Data for this task:
/-- R28, R30, R35, R41, R48: a read of STATUS, CTRL, LINES and DISP_OUT returns their fields, STATE and OUTCOME by their values,
reserved bits 0, and changes nothing. -/
def Obligations.RdReturnsFieldWords : Prop :=
  ∀ s : State,
    (∃ v : Word, exec (.rd 0x001#12) s = .next { s with rdata := v } ∧ (s.seq, v.extractLsb' 0 4) ∈ StateCodes
        ∧ v.getLsbD 4 = s.active ∧ v.getLsbD 5 = s.done ∧ v.getLsbD 6 = s.overrun ∧ v.getLsbD 7 = decide (s.seq = .fatal)
        ∧ v.getLsbD 8 = s.unitValid ∧ v.getLsbD 9 = (s.owner != 0) ∧ v.extractLsb' 10 22 = 0)
      ∧ (∃ v : Word, exec (.rd 0x003#12) s = .next { s with rdata := v } ∧ v.getLsbD 0 = decide (s.ctrl.role = .initiator)
        ∧ v.getLsbD 1 = decide (s.ctrl.mode = .flash) ∧ v.getLsbD 2 = s.ctrl.useLatch ∧ v.getLsbD 3 = s.ctrl.ie
        ∧ v.getLsbD 4 = s.ctrl.selectOut ∧ v.extractLsb' 5 27 = 0)
      ∧ (∃ v : Word, exec (.rd 0x007#12) s = .next { s with rdata := v } ∧ v.getLsbD 0 = (wire s).valid
        ∧ v.getLsbD 1 = (wire s).ack ∧ v.getLsbD 2 = (wire s).select ∧ v.getLsbD 3 = (wire s).ready
        ∧ v.getLsbD 4 = (wire s).busy ∧ v.getLsbD 5 = s.dir ∧ v.extractLsb' 6 2 = 0 ∧ v.extractLsb' 8 8 = (wire s).data
        ∧ v.extractLsb' 16 16 = 0)
      ∧ (∃ v : Word, exec (.rd 0x00D#12) s = .next { s with rdata := v } ∧ (s.dispOut.outcome, v.extractLsb' 0 4) ∈ OutcomeCodes
        ∧ v.extractLsb' 4 4 = s.dispOut.handler ∧ v.extractLsb' 8 8 = s.dispOut.opcode
        ∧ v.extractLsb' 16 8 = s.dispOut.count ∧ v.extractLsb' 24 8 = 0)

/-- R27, R29, R32 to R34, R37 to R40, R42, R44, R45: a read of a register of one field returns it (RESULT by its value in R210), CMD
reads 0, and nothing changes. -/
def Obligations.RdReturnsPlainRegisters : Prop :=
  ∀ s : State,
    exec (.rd 0x000#12) s = .next { s with rdata := 0 }
      ∧ (∃ c : Byte, (s.result, c) ∈ ResultCodes ∧ exec (.rd 0x002#12) s = .next { s with rdata := c.setWidth 32 })
      ∧ exec (.rd 0x004#12) s = .next { s with rdata := s.txdata.setWidth 32 }
      ∧ exec (.rd 0x005#12) s = .next { s with rdata := s.rxdata.setWidth 32 }
      ∧ exec (.rd 0x006#12) s = .next { s with rdata := s.len.setWidth 32 }
      ∧ exec (.rd 0x009#12) s = .next { s with rdata := s.owner.setWidth 32 }
      ∧ exec (.rd 0x00A#12) s = .next { s with rdata := s.ownerReq.setWidth 32 }
      ∧ exec (.rd 0x00B#12) s = .next { s with rdata := s.conflict.setWidth 32 }
      ∧ exec (.rd 0x00C#12) s = .next { s with rdata := s.pageIdx.setWidth 32 }
      ∧ exec (.rd 0x00E#12) s = .next { s with rdata := s.rxBytes }
      ∧ exec (.rd 0x00F#12) s = .next { s with rdata := s.txBytes }
      ∧ exec (.rd 0x010#12) s = .next { s with rdata := s.rxErr }
      ∧ exec (.rd 0x011#12) s = .next { s with rdata := s.txErr }
      ∧ exec (.rd 0x014#12) s = .next { s with rdata := s.tick }
      ∧ exec (.rd 0x015#12) s = .next { s with rdata := s.unitLen.setWidth 32 }

/-- R36, R145: a read of LATCH returns the latch in bit 0 and clears it; a write of LATCH is ignored. -/
def Obligations.LatchReadClears : Prop :=
  ∀ (s : State) (d : Word),
    exec (.rd 0x008#12) s = .next { s with rdata := if s.latch then 1 else 0, latch := false }
      ∧ exec (.wr 0x008#12 d) s = .next s

/-- R43: a read of RX_RATE or TX_RATE returns a fresh draw (whatever value it has) and has no other effect. -/
def Obligations.RateReadsAreDraws : Prop :=
  ∀ s : State,
    exec (.rd 0x012#12) s = .next { s with rdata := Config.rate s.draws, draws := s.draws + 1 }
      ∧ exec (.rd 0x013#12) s = .next { s with rdata := Config.rate s.draws, draws := s.draws + 1 }

/-- R26, R46: a reserved register number reads 0 and ignores writes. -/
def Obligations.ReservedNumbersReadZero : Prop :=
  ∀ (s : State) (r : RegNum) (d : Word),
    (0x016 ≤ r.toNat ∧ r.toNat ≤ 0x0FF) ∨ 0x100 + s.params.bufSize ≤ r.toNat →
      exec (.rd r) s = .next { s with rdata := 0 } ∧ exec (.wr r d) s = .next s

/-- R47: host access to `BUF[i]`: a model fault while a command is active; otherwise a write stores the low byte at index i and at no
other, and a read returns a byte that has been written and faults on one that has not. -/
def Obligations.BufAccess : Prop :=
  ∀ (s : State) (i : Nat) (r : RegNum) (d : Word), i < s.params.bufSize → r.toNat = 0x100 + i →
    (s.active = true → exec (.rd r) s = .fault .bufOwned ∧ exec (.wr r d) s = .fault .bufOwned)
      ∧ (s.active = false →
        (∃ m, exec (.wr r d) s = .next { s with buf := m }
            ∧ ∀ j, Cells.find j m = if j = i then some (d.setWidth 8) else Cells.find j s.buf)
          ∧ (∀ b, Cells.find i s.buf = some b → exec (.rd r) s = .next { s with rdata := b.setWidth 32 })
          ∧ (Cells.find i s.buf = none → exec (.rd r) s = .fault .undefRead))

/-- R28, R32, R34, R38, R62: what a write of a register other than CMD, CTRL and BUF changes. That a read-only register ignores a
write is the model's reading (log entry 10). -/
def Obligations.WrPlainRegisters : Prop :=
  ∀ (s : State) (d : Word),
    exec (.wr 0x004#12 d) s = .next { s with txdata := d.extractLsb' 0 8 }
      ∧ exec (.wr 0x006#12 d) s = .next { s with len := d.extractLsb' 0 16 }
      ∧ exec (.wr 0x00A#12 d) s = .next { s with ownerReq := d.extractLsb' 0 8 }
      ∧ exec (.wr 0x001#12 d) s = .next { s with overrun := if d.getLsbD 6 then false else s.overrun }
      ∧ ∀ r ∈ [0x002#12, 0x005#12, 0x007#12, 0x009#12, 0x00B#12, 0x00C#12, 0x00D#12, 0x00E#12, 0x00F#12, 0x010#12, 0x011#12,
          0x012#12, 0x013#12, 0x014#12, 0x015#12], exec (.wr r d) s = .next s

/-- R30, R217: a write of CTRL is ignored in full while a command is active; otherwise it sets the fields, drives SELECT with
SELECT_OUT where that changes, releases DATA where ROLE changes, and lowers IRQ where IE is 0. -/
def Obligations.WrCtrlSetsFields : Prop :=
  ∀ (s : State) (d : Word),
    (s.active = true → exec (.wr 0x003#12 d) s = .next s)
      ∧ (s.active = false → ∃ t, exec (.wr 0x003#12 d) s = .next t
        ∧ t = { s with ctrl := t.ctrl, dir := t.dir, irq := t.irq, out := { s.out with select := t.out.select } }
        ∧ (t.ctrl.role = .initiator ↔ d.getLsbD 0 = true) ∧ (t.ctrl.mode = .flash ↔ d.getLsbD 1 = true)
        ∧ t.ctrl.useLatch = d.getLsbD 2 ∧ t.ctrl.ie = d.getLsbD 3 ∧ t.ctrl.selectOut = d.getLsbD 4
        ∧ (t.ctrl.selectOut ≠ s.ctrl.selectOut → t.out.select = t.ctrl.selectOut)
        ∧ (t.ctrl.selectOut = s.ctrl.selectOut → t.out.select = s.out.select)
        ∧ (t.ctrl.role ≠ s.ctrl.role → t.dir = false) ∧ (t.ctrl.role = s.ctrl.role → t.dir = s.dir)
        ∧ t.irq = (s.irq && d.getLsbD 3))

/-- R87: acceptance of a CMD write. -/
def Obligations.CmdWriteAcceptance : Prop :=
  ∀ (s : State) (d : Word),
    (s.active = true → exec (.wr 0x000#12 d) s = .next { s with overrun := true })
      ∧ (s.active = false → s.seq = .fatal → d.extractLsb' 0 8 ≠ 0x0F#8 → exec (.wr 0x000#12 d) s = .next s)
      ∧ (s.active = false → ¬(s.seq = .fatal ∧ d.extractLsb' 0 8 ≠ 0x0F#8) →
        exec (.wr 0x000#12 d) s
          = .next { s with cur := d.extractLsb' 0 8, active := true, done := false, irq := false, phase := .start })

/-! ### The end and the first step of a command -/

/-- R212: the command-end bookkeeping. -/
def Obligations.CommandEndBookkeeping : Prop :=
  ∀ (code : ResultCode) (s : State),
    raise code s =
      { s with
        result := code
        active := false
        done := true
        cur := 0
        waitCnt := 0
        seq := if code = .ok ∨ code = .notImplemented then .idle else if code = .flashFail then .fatal else .aborted
        phase := .start
        irq := if s.ctrl.ie then true else s.irq }

/-- R88: the checks of the first step, in their order. -/
def Obligations.FirstStepChecks : Prop :=
  ∀ s : State, s.phase = .start →
    (∀ c : Byte, 0x10 ≤ c.toNat → exec (decodeCode c) s = .next (raise .illegalCmd s))
      ∧ (s.ctrl.role = .initiator →
        ∀ i ∈ [Instr.rearm, .rxHeader, .rxPayload, .rxClose, .rxUnit, .presession, .flashPage],
          exec i s = .next (raise .roleMismatch s))
      ∧ (s.ctrl.role = .responder →
        ∀ i ∈ [Instr.txHeader, .txPayload, .txClose, .txUnit], exec i s = .next (raise .roleMismatch s))
      ∧ (s.ctrl.role = .responder → s.ctrl.mode = .bridge → exec .flashPage s = .next (raise .modeMismatch s))
      ∧ (s.ctrl.mode = .flash → exec .dispatch s = .next (raise .modeMismatch s))
      ∧ (s.ctrl.mode = .bridge → s.params.bufSize < s.len.toNat + 1 →
        (s.ctrl.role = .responder → exec .rxUnit s = .next (raise .lenRange s))
          ∧ (s.ctrl.role = .initiator → exec .txUnit s = .next (raise .lenRange s)))
      ∧ (s.ctrl.role = .initiator → s.ctrl.mode = .bridge → s.len.toNat + 1 ≤ s.params.bufSize →
        (∃ i ≤ s.len.toNat, bufDef s i = false) → exec .txUnit s = .fault .undefRead)
      ∧ (s.ctrl.role = .initiator → s.ctrl.mode = .flash → (∃ i ≤ 128, bufDef s i = false) →
        exec .txUnit s = .fault .undefRead)
      ∧ (s.ctrl.mode = .bridge → s.unitValid = false → exec .dispatch s = .next (raise .noUnit s))

/-- R114, R85: NOP ends with OK and an illegal code with ILLEGAL_CMD, and neither changes anything else. -/
def Obligations.NopAndIllegalEnd : Prop :=
  ∀ s : State,
    exec .nop s = .next (raise .ok s) ∧ decodeCode 0x00#8 = .nop
      ∧ ∀ c : Byte, 0x10 ≤ c.toNat → decodeCode c = .illegal c ∧ exec (.illegal c) s = .next (raise .illegalCmd s)

/-! ### Single-byte transport -/

/-- R115: REARM as Responder. -/
def Obligations.RearmArmsTheLink : Prop :=
  ∀ s : State,
    (s.ctrl.role = .responder → exec .rearm s = .next (raise .ok { s with out := { s.out with ack := true }, pol := true, idx := 0 }))
      ∧ (s.ctrl.role = .initiator → exec .rearm s = .next (raise .roleMismatch s))

/-- R116, R113: RX_HEADER as Responder, step by step. -/
def Obligations.RxHeaderTakesTheByte : Prop :=
  ∀ s : State, (s.phase = .start → s.ctrl.role = .initiator → exec .rxHeader s = .next (raise .roleMismatch s)) ∧
    (s.ctrl.role = .responder →
      (s.phase = .start → s.out.ack = false → exec .rxHeader s = .next (raise .notArmed s))
        ∧ (s.phase = .start → s.out.ack = true →
          exec .rxHeader s = .next { s with seq := .hdrWait, waitCnt := 0, phase := .run })
        ∧ (s.phase = .run → (wire s).valid = true →
          exec .rxHeader s = .next (raise .ok
          { s with rxdata := (wire s).data, out := { s.out with ack := false }, pol := false }))
        ∧ (s.phase = .run → (wire s).valid = false → s.waitCnt + 1 ≠ s.params.waitBudget →
          exec .rxHeader s = .next { s with waitCnt := s.waitCnt + 1 })
        ∧ (s.phase = .run → (wire s).valid = false → s.waitCnt + 1 = s.params.waitBudget →
          exec .rxHeader s = .next (raise .handshakeTimeout s)))

/-- R117, R113: RX_PAYLOAD as Responder, step by step. -/
def Obligations.RxPayloadTogglesAck : Prop :=
  ∀ s : State, (s.phase = .start → s.ctrl.role = .initiator → exec .rxPayload s = .next (raise .roleMismatch s)) ∧
    (s.ctrl.role = .responder →
      (s.phase = .start → exec .rxPayload s = .next { s with seq := .payWait, waitCnt := 0, phase := .run })
        ∧ (s.phase = .run → (wire s).valid = s.out.ack →
          exec .rxPayload s = .next (raise .ok
          { s with rxdata := (wire s).data, out := { s.out with ack := !s.out.ack }, pol := !s.out.ack }))
        ∧ (s.phase = .run → (wire s).valid ≠ s.out.ack → s.waitCnt + 1 ≠ s.params.waitBudget →
          exec .rxPayload s = .next { s with waitCnt := s.waitCnt + 1 })
        ∧ (s.phase = .run → (wire s).valid ≠ s.out.ack → s.waitCnt + 1 = s.params.waitBudget →
          exec .rxPayload s = .next (raise .handshakeTimeout s)))

/-- R121, R113: RX_CLOSE as Responder, step by step. -/
def Obligations.RxCloseWaitsForLow : Prop :=
  ∀ s : State, (s.phase = .start → s.ctrl.role = .initiator → exec .rxClose s = .next (raise .roleMismatch s)) ∧
    (s.ctrl.role = .responder →
      (s.phase = .start → exec .rxClose s = .next { s with seq := .closeWait, waitCnt := 0, phase := .run })
        ∧ (s.phase = .run → (wire s).valid = false → exec .rxClose s = .next (raise .ok s))
        ∧ (s.phase = .run → (wire s).valid = true → s.waitCnt + 1 ≠ s.params.waitBudget →
          exec .rxClose s = .next { s with waitCnt := s.waitCnt + 1 })
        ∧ (s.phase = .run → (wire s).valid = true → s.waitCnt + 1 = s.params.waitBudget →
          exec .rxClose s = .next (raise .handshakeTimeout s)))

/-- R118, R113: TX_HEADER as Initiator, step by step, with a polling wait (the latch-mode wait is a statement of its own). -/
def Obligations.TxHeaderRaisesValid : Prop :=
  ∀ s : State, s.ctrl.role = .initiator →
    (s.phase = .start → s.out.valid = true → exec .txHeader s = .next (raise .notArmed s))
      ∧ (s.phase = .start → s.out.valid = false →
        exec .txHeader s
          = .next { s with dir := true, out := { s.out with data := s.txdata }, seq := .hdrWait, phase := .drive })
      ∧ (s.phase = .drive →
        exec .txHeader s
          = .next { s with out := { s.out with valid := true }, seq := .hdrWait, waitCnt := 0, phase := .run })
      ∧ (s.phase = .run → (s.ctrl.useLatch = false ∨ s.owner = 0) →
        (s.peer.ack ≠ s.out.valid → exec .txHeader s = .next (raise .ok { s with pol := false }))
          ∧ (s.peer.ack = s.out.valid → s.waitCnt + 1 ≠ s.params.waitBudget →
            exec .txHeader s = .next { s with waitCnt := s.waitCnt + 1 })
          ∧ (s.peer.ack = s.out.valid → s.waitCnt + 1 = s.params.waitBudget →
            exec .txHeader s = .next (raise .handshakeTimeout s)))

What you need to do:
Of the entries above, transcribe exactly those lines that fall between the line containing "their order. -/" and the line containing "exec .flashPage s = .next (raise .modeMismatch s))", together with those two lines.

Your solution:
/-- R88: the checks of the first step, in their order. -/
def Obligations.FirstStepChecks : Prop :=
  ∀ s : State, s.phase = .start →
    (∀ c : Byte, 0x10 ≤ c.toNat → exec (decodeCode c) s = .next (raise .illegalCmd s))
      ∧ (s.ctrl.role = .initiator →
        ∀ i ∈ [Instr.rearm, .rxHeader, .rxPayload, .rxClose, .rxUnit, .presession, .flashPage],
          exec i s = .next (raise .roleMismatch s))
      ∧ (s.ctrl.role = .responder →
        ∀ i ∈ [Instr.txHeader, .txPayload, .txClose, .txUnit], exec i s = .next (raise .roleMismatch s))
      ∧ (s.ctrl.role = .responder → s.ctrl.mode = .bridge → exec .flashPage s = .next (raise .modeMismatch s))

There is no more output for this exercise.